I don't know where the journalist got "the assumption is that within those 100 years, time-focused scientists (metrologists) will have found a way to synchronize time as measured by humans to time as experienced by our planet orbiting the Sun" from, and the assumption is unnecessary, because leap seconds serve no useful purpose whatsoever.

It has been suggested that after 100 years UTC may have drifted by up to a minute but
  1. this depends on predictions about the rotation of the Earth about which we now realise we don't understand as much as we thought we did
  2. IT DOESN'T MATTER. If someone happens to celebrate their 121st birthday by repeating a party they held at dawn on their 21st birthday at the same time and in the same place they are not going to notice that sunrise is a minute later than it was 100 years ago.
 
  • #49
pbuk said:
It has been suggested that after 100 years UTC may have drifted by up to a minute but
Ouch. That suggests that they might want a leap minute after a century of programmers being out of practice and having forgotten how to handle a leap.

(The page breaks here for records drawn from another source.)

-- ==== Sys2Proof/Laws/Restore.lean ====
section
/-! SUPPORT. What the operations and commands of Machine/Restore.lean keep: the queue, and the mode, the bytes of DRAM and of
flash, or the canonical form of those bytes. -/

namespace Sys2Proof.Machine

@[simp] theorem State.loadLeaf_frame (s : State) (leaf : Nat) :
    (State.loadLeaf s leaf).pending = s.pending ∧ (State.loadLeaf s leaf).ctl.mode = s.ctl.mode ∧ (State.loadLeaf s leaf).nand.flash = s.nand.flash := by
  refine ⟨?_, ?_, ?_⟩ <;> (unfold State.loadLeaf; (try dsimp only); repeat' split) <;> simp

@[simp] theorem State.loadLeaf_wf_mem (s : State) (leaf : Nat) (h : Mem.wf s.mem = true) :
    Mem.wf (State.loadLeaf s leaf).mem = true := by
  unfold State.loadLeaf; (try dsimp only); repeat' split
  all_goals simp (maxDischargeDepth := 40) [h]

@[simp] theorem State.applyUndo_frame (s : State) (leaf : Nat) :
    (State.applyUndo s leaf).pending = s.pending ∧ (State.applyUndo s leaf).ctl.mode = s.ctl.mode ∧ (State.applyUndo s leaf).nand.flash = s.nand.flash := by
  simp [State.applyUndo, -List.foldl_reverse]

@[simp] theorem State.applyUndo_wf_mem (s : State) (leaf : Nat) (h : Mem.wf s.mem = true) :
    Mem.wf (State.applyUndo s leaf).mem = true := by
  simp (maxDischargeDepth := 40) +contextual [State.applyUndo, h, -List.foldl_reverse]

@[simp] theorem State.restoreLeaf_frame (s : State) (leaf : Nat) :
    (State.restoreLeaf s leaf).pending = s.pending ∧ (State.restoreLeaf s leaf).ctl.mode = s.ctl.mode ∧ (State.restoreLeaf s leaf).nand.flash = s.nand.flash := by
  simp [State.restoreLeaf]

@[simp] theorem State.restoreLeaf_wf_mem (s : State) (leaf : Nat) (h : Mem.wf s.mem = true) :
    Mem.wf (State.restoreLeaf s leaf).mem = true := by
  simp (maxDischargeDepth := 40) [State.restoreLeaf, h]

@[simp] theorem State.leafUnreadable_frame (s : State) (leaf : Nat) :
    (State.leafUnreadable s leaf).pending = s.pending ∧ (State.leafUnreadable s leaf).ctl.mode = s.ctl.mode ∧ (State.leafUnreadable s leaf).mem = s.mem ∧ (State.leafUnreadable s leaf).nand.flash = s.nand.flash := by
  simp [State.leafUnreadable]

@[simp] theorem State.readLeaf_frame (s : State) (leaf : Nat) (r : StripeRead) :
    (State.readLeaf s leaf r).pending = s.pending ∧ (State.readLeaf s leaf r).ctl.mode = s.ctl.mode ∧ (State.readLeaf s leaf r).nand.flash = s.nand.flash := by
  simp [State.readLeaf]

@[simp] theorem State.readLeaf_wf_mem (s : State) (leaf : Nat) (r : StripeRead) (h : Mem.wf s.mem = true) :
    Mem.wf (State.readLeaf s leaf r).mem = true := by
  unfold State.readLeaf; (try dsimp only); repeat' split
  all_goals simp (maxDischargeDepth := 40) [h]

@[simp] theorem State.rebuildRead_frame (s : State) (leaf : Nat) (r : StripeRead) :
    (State.rebuildRead s leaf r).pending = s.pending ∧ (State.rebuildRead s leaf r).ctl.mode = s.ctl.mode ∧ (State.rebuildRead s leaf r).mem = s.mem ∧ (State.rebuildRead s leaf r).nand.flash = s.nand.flash := by
  simp [State.rebuildRead]

@[simp] theorem State.refillTouch_frame (s : State) :
    (State.refillTouch s).pending = s.pending ∧ (State.refillTouch s).ctl.mode = s.ctl.mode ∧ (State.refillTouch s).mem = s.mem ∧ (State.refillTouch s).nand.flash = s.nand.flash := by
  refine ⟨?_, ?_, ?_, ?_⟩ <;> (unfold State.refillTouch; (try dsimp only); repeat' split) <;> simp

@[simp] theorem State.resumeClaims_frame (s : State) :
    (State.resumeClaims s).pending = s.pending ∧ (State.resumeClaims s).ctl.mode = s.ctl.mode ∧ (State.resumeClaims s).nand.flash = s.nand.flash := by
  simp [State.resumeClaims]

@[simp] theorem State.resumeClaims_wf_mem (s : State) (h : Mem.wf s.mem = true) :
    Mem.wf (State.resumeClaims s).mem = true := by
  unfold State.resumeClaims; (try dsimp only); repeat' split
  all_goals simp_all (maxDischargeDepth := 40)

@[simp] theorem State.resumeTouched_frame (s : State) :
    (State.resumeTouched s).pending = s.pending ∧ (State.resumeTouched s).ctl.mode = s.ctl.mode ∧ (State.resumeTouched s).nand.flash = s.nand.flash := by
  simp [State.resumeTouched]

@[simp] theorem State.resumeTouched_wf_mem (s : State) (h : Mem.wf s.mem = true) :
    Mem.wf (State.resumeTouched s).mem = true := by
  simp (maxDischargeDepth := 40) [State.resumeTouched, h]

theorem execTouchRestoreComplete_frame (leaf ns : Nat) (s : State) (read : StripeRead := .good) (t : State)
    (h : execTouchRestoreComplete leaf ns s read = .next t) : t.pending = s.pending ∧ t.ctl.mode = s.ctl.mode ∧ t.nand.flash = s.nand.flash := by
  unfold execTouchRestoreComplete at h; cases h; simp

theorem execTouchRestoreComplete_wf_mem (leaf ns : Nat) (s : State) (read : StripeRead := .good) (t : State)
    (h : execTouchRestoreComplete leaf ns s read = .next t) (hm : Mem.wf s.mem = true) : Mem.wf t.mem = true := by
  unfold execTouchRestoreComplete at h; cases h; (try dsimp only); repeat' split
  all_goals simp (maxDischargeDepth := 40) [hm]

theorem execBackgroundRestoreLeaf_frame (s : State) (read : StripeRead := .good) (t : State)
    (h : execBackgroundRestoreLeaf s read = .next t) : t.pending = s.pending ∧ t.ctl.mode = s.ctl.mode ∧ t.nand.flash = s.nand.flash := by
  unfold execBackgroundRestoreLeaf at h; cases h; (try dsimp only); refine ⟨?_, ?_, ?_⟩ <;> (repeat' split) <;> simp

theorem execBackgroundRestoreLeaf_wf_mem (s : State) (read : StripeRead := .good) (t : State)
    (h : execBackgroundRestoreLeaf s read = .next t) (hm : Mem.wf s.mem = true) : Mem.wf t.mem = true := by
  unfold execBackgroundRestoreLeaf at h; cases h; (try dsimp only); repeat' split
  all_goals simp (maxDischargeDepth := 40) [hm]

@[simp] theorem State.restoreDone_frame (s : State) :
    (State.restoreDone s).pending = s.pending ∧ (State.restoreDone s).mem = s.mem ∧ (State.restoreDone s).nand.flash = s.nand.flash := by
  simp [State.restoreDone]

theorem execRestoreComplete_frame (s : State) (t : State)
    (h : execRestoreComplete s = .next t) : t.pending = s.pending ∧ t.mem = s.mem ∧ t.nand.flash = s.nand.flash := by
  unfold execRestoreComplete at h; cases h; simp

@[simp] theorem State.drainRolling_frame (s : State) (e : IngressWrite) :
    (State.drainRolling s e).pending = s.pending ∧ (State.drainRolling s e).ctl.mode = s.ctl.mode ∧ (State.drainRolling s e).nand.flash = s.nand.flash := by
  refine ⟨?_, ?_, ?_⟩ <;> (unfold State.drainRolling; (try dsimp only); repeat' split) <;> simp [-List.foldl_reverse]

@[simp] theorem State.drainRolling_wf_mem (s : State) (e : IngressWrite) (h : Mem.wf s.mem = true) :
    Mem.wf (State.drainRolling s e).mem = true := by
  unfold State.drainRolling; (try dsimp only); repeat' split
  all_goals simp (maxDischargeDepth := 40) +contextual [h, -List.foldl_reverse]

@[simp] theorem State.drainWrite_frame (s : State) (id : Nat) :
    (State.drainWrite s id).pending = s.pending ∧ (State.drainWrite s id).ctl.mode = s.ctl.mode ∧ (State.drainWrite s id).nand.flash = s.nand.flash := by
  refine ⟨?_, ?_, ?_⟩ <;> (unfold State.drainWrite; (try dsimp only); repeat' split) <;> simp

@[simp] theorem State.drainWrite_wf_mem (s : State) (id : Nat) (h : Mem.wf s.mem = true) :
    Mem.wf (State.drainWrite s id).mem = true := by
  unfold State.drainWrite; (try dsimp only); repeat' split
  all_goals simp (maxDischargeDepth := 40) [h]

@[simp] theorem State.drainClaims_frame (s : State) :
    (State.drainClaims s).pending = s.pending ∧ (State.drainClaims s).ctl.mode = s.ctl.mode ∧ (State.drainClaims s).nand.flash = s.nand.flash := by
  simp [State.drainClaims]

@[simp] theorem State.drainClaims_wf_mem (s : State) (h : Mem.wf s.mem = true) :
    Mem.wf (State.drainClaims s).mem = true := by
  unfold State.drainClaims; (try dsimp only); repeat' split
  all_goals simp_all (maxDischargeDepth := 40)

@[simp] theorem State.drainRollback_frame (s : State) (g : Nat) :
    (State.drainRollback s g).pending = s.pending ∧ (State.drainRollback s g).ctl.mode = s.ctl.mode ∧ (State.drainRollback s g).nand.flash = s.nand.flash := by
  simp [State.drainRollback]

@[simp] theorem State.drainRollback_wf_mem (s : State) (g : Nat) (h : Mem.wf s.mem = true) :
    Mem.wf (State.drainRollback s g).mem = true := by
  unfold State.drainRollback; (try dsimp only); repeat' split
  all_goals simp_all (maxDischargeDepth := 40)

@[simp] theorem State.drainCommands_frame (n : Nat) (s : State) :
    (State.drainCommands n s).pending = s.pending ∧ (State.drainCommands n s).ctl.mode = s.ctl.mode ∧
    (State.drainCommands n s).nand.flash = s.nand.flash := by
  induction n generalizing s with
  | zero => simp [State.drainCommands]
  | succ n ih =>
    unfold State.drainCommands
    dsimp only
    split
    · simp
    · simp only [ih]
      exact ⟨(State.foldl_pending _ _ _ (by intros; simp)).trans (by simp), (State.foldl_mode _ _ _ (by intros; simp)).trans (by simp),
        (State.foldl_flash _ _ _ (by intros; simp)).trans (by simp)⟩

@[simp] theorem State.drainCommands_wf_mem (n : Nat) (s : State) (h : Mem.wf s.mem = true) :
    Mem.wf (State.drainCommands n s).mem = true := by
  induction n generalizing s with
  | zero => simp [State.drainCommands, h]
  | succ n ih =>
    unfold State.drainCommands
    dsimp only
    split
    · simp [h]
    · exact ih _ (State.foldl_wf_mem _ _ _ (fun _ _ h => by simp [h]) (by simp [h]))

@[simp] theorem State.issueWrites_frame (n : Nat) (s : State) :
    (State.issueWrites n s).pending = s.pending ∧ (State.issueWrites n s).ctl.mode = s.ctl.mode ∧
    (State.issueWrites n s).mem = s.mem ∧ (State.issueWrites n s).nand.flash = s.nand.flash := by
  induction n generalizing s with
  | zero => exact ⟨rfl, rfl, rfl, rfl⟩
  | succ n ih => unfold State.issueWrites; (try dsimp only); repeat' split
                 all_goals simp [ih]

@[simp] theorem State.drainIngress_frame (s : State) :
    (State.drainIngress s).pending = s.pending ∧ (State.drainIngress s).ctl.mode = s.ctl.mode ∧ (State.drainIngress s).nand.flash = s.nand.flash := by
  simp [State.drainIngress]

@[simp] theorem State.drainIngress_wf_mem (s : State) (h : Mem.wf s.mem = true) :
    Mem.wf (State.drainIngress s).mem = true := by
  unfold State.drainIngress; (try dsimp only); repeat' split
  all_goals simp_all (maxDischargeDepth := 40)

@[simp] theorem State.drainRead_frame (s : State) (r : HeldRead) :
    (State.drainRead s r).pending = s.pending ∧ (State.drainRead s r).ctl.mode = s.ctl.mode ∧ (State.drainRead s r).nand.flash = s.nand.flash := by
  refine ⟨?_, ?_, ?_⟩ <;> (unfold State.drainRead; (try dsimp only); repeat' split) <;> simp

@[simp] theorem State.drainRead_wf_mem (s : State) (r : HeldRead) (h : Mem.wf s.mem = true) :
    Mem.wf (State.drainRead s r).mem = true := by
  unfold State.drainRead; (try dsimp only); repeat' split
  all_goals simp (maxDischargeDepth := 40) [h]

@[simp] theorem State.drainReads_frame (s : State) :
    (State.drainReads s).pending = s.pending ∧ (State.drainReads s).ctl.mode = s.ctl.mode ∧ (State.drainReads s).nand.flash = s.nand.flash := by
  simp [State.drainReads]

@[simp] theorem State.drainReads_wf_mem (s : State) (h : Mem.wf s.mem = true) :
    Mem.wf (State.drainReads s).mem = true := by
  unfold State.drainReads; (try dsimp only); repeat' split
  all_goals simp_all (maxDischargeDepth := 40)

@[simp] theorem State.dropTouches_frame (s : State) :
    (State.dropTouches s).pending = s.pending ∧ (State.dropTouches s).ctl.mode = s.ctl.mode ∧ (State.dropTouches s).mem = s.mem ∧ (State.dropTouches s).nand.flash = s.nand.flash := by
  simp [State.dropTouches]

theorem execLeafMapRebuildComplete_frame (s : State) (t : State)
    (h : execLeafMapRebuildComplete s = .next t) : t.pending = s.pending ∧ t.ctl.mode = s.ctl.mode ∧ t.mem = s.mem ∧ t.nand.flash = s.nand.flash := by
  unfold execLeafMapRebuildComplete at h; cases h; simp

@[simp] theorem State.imageResumed_frame (s : State) :
    (State.imageResumed s).pending = s.pending ∧ (State.imageResumed s).ctl.mode = s.ctl.mode ∧ (State.imageResumed s).mem = s.mem ∧ (State.imageResumed s).nand.flash = s.nand.flash := by
  exact ⟨rfl, rfl, rfl, rfl⟩

@[simp] theorem State.emptyGroups_frame (s : State) :
    (State.emptyGroups s).pending = s.pending ∧ (State.emptyGroups s).ctl.mode = s.ctl.mode ∧ (State.emptyGroups s).mem = s.mem ∧ (State.emptyGroups s).nand.flash = s.nand.flash := by
  exact ⟨rfl, rfl, rfl, rfl⟩

@[simp] theorem State.afterFree_frame (s : State) (old : Map Slot) :
    (State.afterFree s old).pending = s.pending ∧ (State.afterFree s old).ctl.mode = s.ctl.mode ∧ (State.afterFree s old).nand.flash = s.nand.flash := by
  simp [State.afterFree]

@[simp] theorem State.afterFree_wf_mem (s : State) (old : Map Slot) (h : Mem.wf s.mem = true) :
    Mem.wf (State.afterFree s old).mem = true := by
  unfold State.afterFree; (try dsimp only); repeat' split
  all_goals simp_all (maxDischargeDepth := 40)

@[simp] theorem State.emptyImage_frame (s : State) :
    (State.emptyImage s).pending = s.pending ∧ (State.emptyImage s).ctl.mode = s.ctl.mode ∧
    (State.emptyImage s).nand.flash = s.nand.flash := by
  simp [State.emptyImage]

@[simp] theorem State.emptyImage_wf_mem (s : State) (_h : Mem.wf s.mem = true) : Mem.wf (State.emptyImage s).mem = true := by
  unfold State.emptyImage
  exact State.afterFree_wf_mem _ _ rfl

@[simp] theorem State.loadGroups_frame (s : State) (i : SaveImage) :
    (State.loadGroups s i).pending = s.pending ∧ (State.loadGroups s i).ctl.mode = s.ctl.mode ∧ (State.loadGroups s i).mem = s.mem ∧ (State.loadGroups s i).nand.flash = s.nand.flash := by
  exact ⟨rfl, rfl, rfl, rfl⟩

@[simp] theorem State.undoGroup_frame (s : State) (g : Nat) :
    (State.undoGroup s g).pending = s.pending ∧ (State.undoGroup s g).ctl.mode = s.ctl.mode ∧ (State.undoGroup s g).mem = s.mem ∧ (State.undoGroup s g).nand.flash = s.nand.flash := by
  simp [State.undoGroup]

@[simp] theorem State.presumeAborts_frame (s : State) :
    (State.presumeAborts s).pending = s.pending ∧ (State.presumeAborts s).ctl.mode = s.ctl.mode ∧ (State.presumeAborts s).mem = s.mem ∧ (State.presumeAborts s).nand.flash = s.nand.flash := by
  exact ⟨rfl, rfl, rfl, rfl⟩

@[simp] theorem State.resolveSaved_frame (s : State) (g : Nat) :
    (State.resolveSaved s g).pending = s.pending ∧ (State.resolveSaved s g).ctl.mode = s.ctl.mode ∧ (State.resolveSaved s g).mem = s.mem ∧ (State.resolveSaved s g).nand.flash = s.nand.flash := by
  refine ⟨?_, ?_, ?_, ?_⟩ <;> (unfold State.resolveSaved; (try dsimp only); repeat' split) <;> simp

Oh well, the Technological Singularity should happen before then, so there will be no more human programmers.
 
  • #50
anorlunda said:
That suggests that they might want a leap minute
Well, why I think running code that hasn't been tested in a century is a bad idea, but one could turn it around: what happens if we wait a couple thousand years and use it to adjust daylight savings time?

If astronomical noon doesn't happen at exactly 12:00 in Greenwich, Englan, but instead happens in Westminster, who cares?